In 2012, Merck & Co., Inc. (Kenilworth, NJ) chartered a capital project to replace an existing syringe-filling machine in its clinical manufacturing facilities for finished drug products based in West Point, PA (Photo 1). As part of this project, capability was also added to use a single-use filling wetted path, including single-use needles. Here, we detail the management of this project from its initiation to final filling of an engineering batch.
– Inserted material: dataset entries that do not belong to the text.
theorem State.stepBoundary_still (s : State) :
    Still s (State.stepBoundary s) := by
  unfold State.stepBoundary
  extract_lets c x y
  have hx : Still s x := State.applyChange_still ..
  have hy : Still s y := by
    unfold y
    split
    · exact hx.trans (State.throttleBreaks_still ..)
    · exact hx
  clear_value x y
  split
  · split
    · exact hy.trans (State.endStoke_still ..)
    · exact hy
  · split
    · exact Still.trans (hy.fields rfl ⟨rfl, rfl⟩) (State.count_still ..)
    · exact hy

theorem State.armFtime_kept (v : ℕ) (s : State) :
    Kept s (State.armFtime v s) := by
  unfold State.armFtime
  repeat' (first
    | with_reducible assumption
    | with_reducible exact Kept.refl _
    | (extract_lets +onlyGivenNames x
       first
       | (refine Kept.via (t := x) ?side (fun hx => ?main); (case' side => subst x); (case' main => (clear_value x; revert x; intro _ _)))
       | subst x)
    | with_reducible apply Kept.trans _ (State.setObj_kept ..)
    | split
    | dsimp -zeta only
    | (with_reducible refine Kept.fields ?_ rfl rfl; with_reducible assumption))

theorem execFtimeNextWrite_kept (path : Sys2Proof.Path) (tag : Sys2Proof.ReqTag) (v : BitVec 64) (s : State) :
    ∃ t, execFtimeNextWrite path tag v s = .next t ∧ Kept s t := by
  unfold execFtimeNextWrite
  refine ⟨_, rfl, ?_⟩
  repeat' (first
    | with_reducible assumption
    | with_reducible exact Kept.refl _
    | with_reducible apply Kept.trans _ (odWrite_kept _ _ _ _ (fun _ => ?_))
    | with_reducible apply Kept.trans _ (State.armFtime_kept ..))

theorem State.takeIncarn_steady (s : State) :
    Steady s (State.takeIncarn s) := by
  unfold State.takeIncarn
  repeat' (first
    | with_reducible assumption
    | with_reducible exact Steady.refl _
    | with_reducible apply Steady.trans _ (State.pumpBulks_steady ..)
    | split
    | (with_reducible refine Steady.fields ?_ rfl ⟨rfl, rfl⟩; first | with_reducible assumption | with_reducible exact Steady.refl _))

theorem State.stepFtime_kept (s : State) :
    Kept s (State.stepFtime s) := by
  unfold State.stepFtime
  repeat' (first
    | with_reducible assumption
    | with_reducible exact Kept.refl _
    | (extract_lets +onlyGivenNames x
       first
       | (refine Kept.via (t := x) ?side (fun hx => ?main); (case' side => subst x); (case' main => (clear_value x; revert x; intro _ _)))
       | subst x)
    | with_reducible apply Kept.trans _ (State.takeFree_kept ..)
    | with_reducible apply Kept.trans _ (State.count_still ..).kept
    | with_reducible apply Kept.trans _ (State.soot__still ..).kept
    | with_reducible apply Kept.foldl _ _ _ (fun _ _ => ?_)
    | with_reducible apply Kept.foldl₁ _ _ _ (fun _ _ => ?_)
    | with_reducible apply Kept.foldl₂ _ _ _ (fun _ _ => ?_)
    | split
    | with_reducible refine Kept.eq₁ (by with_reducible assumption) ?_
    | with_reducible refine Kept.eq₂ (by with_reducible assumption) ?_
    | with_reducible refine Kept.opt_eq (by with_reducible assumption) ?_
    | with_reducible refine Kept.opt₂_eq (by with_reducible assumption) ?_
    | dsimp -zeta only
    | with_reducible refine Kept.fields ?_ rfl rfl)

theorem State.setFtime_kept (s : State) (v : BitVec 64) (armed : Option ℕ) :
    Kept s (State.setFtime s v armed) := by
  unfold State.setFtime
  repeat' (first
    | with_reducible assumption
    | with_reducible exact Kept.refl _
    | with_reducible apply Kept.trans _ (State.pumpFab_still ..).kept
    | with_reducible apply Kept.trans _ (State.takeIncarn_steady ..).kept
    | split
    | (with_reducible refine Kept.fields ?_ rfl rfl; first | with_reducible assumption | with_reducible exact Kept.refl _))

theorem State.plainEdge_kept (s : State) :
    Kept s (State.plainEdge s) := by
  unfold State.plainEdge
  repeat' (first
    | with_reducible assumption
    | with_reducible exact Kept.refl _
    | with_reducible apply Kept.trans _ (State.pumpFab_still ..).kept
    | with_reducible apply Kept.trans _ (State.stepFtime_kept ..)
    | split)

theorem execTimepulse_kept (s : State) :
    ∃ t, execTimepulse s = .next t ∧ Kept s t := by
  unfold execTimepulse
  refine ⟨_, rfl, ?_⟩
  repeat' (first
    | with_reducible assumption
    | with_reducible exact Kept.refl _
    | (extract_lets +onlyGivenNames x
       first
       | (refine Kept.via (t := x) ?side (fun hx => ?main); (case' side => subst x); (case' main => (clear_value x; revert x; intro _ _)))
       | subst x)
    | with_reducible apply Kept.trans _ (State.plainEdge_kept ..)
    | with_reducible apply Kept.trans _ (State.setFtime_kept ..)
    | split
    | dsimp -zeta only
    | (with_reducible refine Kept.fields ?_ rfl rfl; first | with_reducible assumption | with_reducible exact Kept.refl _))

theorem execTimepulseMissed_kept (s : State) :
    ∃ t, execTimepulseMissed s = .next t ∧ Kept s t := by
  unfold execTimepulseMissed
  refine ⟨_, rfl, ?_⟩
  repeat' (first
    | with_reducible assumption
    | with_reducible exact Kept.refl _
    | (extract_lets +onlyGivenNames x
       first
       | (refine Kept.via (t := x) ?side (fun hx => ?main); (case' side => subst x); (case' main => (clear_value x; revert x; intro _ _)))
       | subst x)
    | with_reducible apply Kept.trans _ (State.soot__still ..).kept
    | split
    | dsimp -zeta only
    | (with_reducible refine Kept.fields ?_ rfl rfl; with_reducible assumption))

theorem State.thermalStep_still (s : State) :
    Still s (State.thermalStep s) := by
  unfold State.thermalStep
  repeat' (first
    | with_reducible assumption
    | with_reducible exact Still.refl _
    | with_reducible apply Still.trans _ (State.alert_still ..)
    | with_reducible apply Still.trans _ (State.count_still ..))

theorem State.askChange_still (s : State) (throttle : Bool) :
    Still s (State.askChange s throttle) := by
  unfold State.askChange
  repeat' (first
    | with_reducible assumption
    | with_reducible exact Still.refl _
    | (extract_lets +onlyGivenNames x
       subst x)
    | with_reducible apply Still.trans _ (State.applyChange_still ..)
    | split
    | dsimp -zeta only
    | (with_reducible refine Still.fields ?_ rfl ⟨rfl, rfl⟩; first | with_reducible assumption | with_reducible exact Still.refl _))

theorem State.hotStoke_still (s : State) (tj : ℤ) :
    Still s (State.hotStoke s tj) := by
  unfold State.hotStoke
  repeat' (first
    | with_reducible assumption
    | with_reducible exact Still.refl _
    | with_reducible apply Still.trans _ (State.thermalStep_still ..)
    | with_reducible apply Still.trans _ (State.stokeEnds_still ..)
    | split)

theorem State.hotThrottle_still (s : State) (tj : ℤ) :
    Still s (State.hotThrottle s tj) := by
  unfold State.hotThrottle
  repeat' (first
    | with_reducible assumption
    | with_reducible exact Still.refl _
    | with_reducible apply Still.trans _ (State.askChange_still ..)
    | with_reducible apply Still.trans _ (State.thermalStep_still ..)
    | split
    | (with_reducible refine Still.fields ?_ rfl ⟨rfl, rfl⟩; first | with_reducible assumption | with_reducible exact Still.refl _))

theorem State.coolThrottle_still (s : State) (tj : ℤ) :
    Still s (State.coolThrottle s tj) := by
  unfold State.coolThrottle
  repeat' (first
    | with_reducible assumption
    | with_reducible exact Still.refl _
    | (extract_lets +onlyGivenNames x
       first
       | (refine Still.via (t := x) ?side (fun hx => ?main); (case' side => subst x); (case' main => (clear_value x; revert x; intro _ _)))
       | subst x)
    | with_reducible apply Still.trans _ (State.askChange_still ..)
    | split
    | dsimp -zeta only
    | (with_reducible refine Still.fields ?_ rfl ⟨rfl, rfl⟩; first | with_reducible assumption | with_reducible exact Still.refl _))

theorem State.thermalBank_steady (s : State) :
    Steady s (State.thermalBank s) := by
  unfold State.thermalBank
  repeat' (first
    | with_reducible assumption
    | with_reducible exact Steady.refl _
    | (extract_lets +onlyGivenNames x
       first
       | (refine Steady.via (t := x) ?side (fun hx => ?main); (case' side => subst x); (case' main => (clear_value x; revert x; intro _ _)))
       | subst x)
    | with_reducible apply Steady.trans _ (State.count_still ..).steady
    | with_reducible apply Steady.trans _ (State.thermalStep_still ..).steady
    | with_reducible apply Steady.trans _ (State.takeFree_steady ..)
    | with_reducible apply Steady.trans _ (State.markBoth_steady ..)
    | with_reducible apply Steady.trans _ (State.stopSeq_still ..).steady
    | with_reducible apply Steady.foldl _ _ _ (fun _ _ => ?_)
    | with_reducible apply Steady.foldl₁ _ _ _ (fun _ _ => ?_)
    | with_reducible apply Steady.foldl₂ _ _ _ (fun _ _ => ?_)
    | split
    | with_reducible refine Steady.eq₁ (by with_reducible assumption) ?_
    | with_reducible refine Steady.eq₂ (by with_reducible assumption) ?_
    | with_reducible refine Steady.opt_eq (by with_reducible assumption) ?_
    | with_reducible refine Steady.opt₂_eq (by with_reducible assumption) ?_
    | dsimp -zeta only
    | with_reducible refine Steady.fields ?_ rfl ⟨rfl, rfl⟩)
Our process-qualification study contained several critical stages:
Defining primary user requirements
Selecting a restricted access barrier system (RABS)
Assessing risk
Planning of flexibility for multiple dosing technologies
Developing configurations for a diverse and evolving pipeline of sterile products
Qualifying suppliers’ manufacturing processes
Factory acceptance testing (FAT) of prototypes
Collecting voice-of-customer (VoC) feedback
Evaluating particulate levels on the wetted-path surfaces of single-use assemblies
Finalizing the filling-path design
Creating standard operating procedures (SOPs) and batch-record template instructions
Training of manufacturing staff
Assessing the end-to-end process including washing, sterilization, materials handling, and environmental monitoring
Manufacturing an engineering batch.
Photo 2: Bausch+Ströbel SFM 5110 filling machine
The final system design incorporates a Bausch+Ströbel SFM 5110 machine (Photo 2) and a Pall single-use filling wetted path. This system was evaluated using an engineering batch of sterile product. About 7,500 syringes were filled with a dosing accuracy meeting the user-requirement specification (URS) and no visible particles.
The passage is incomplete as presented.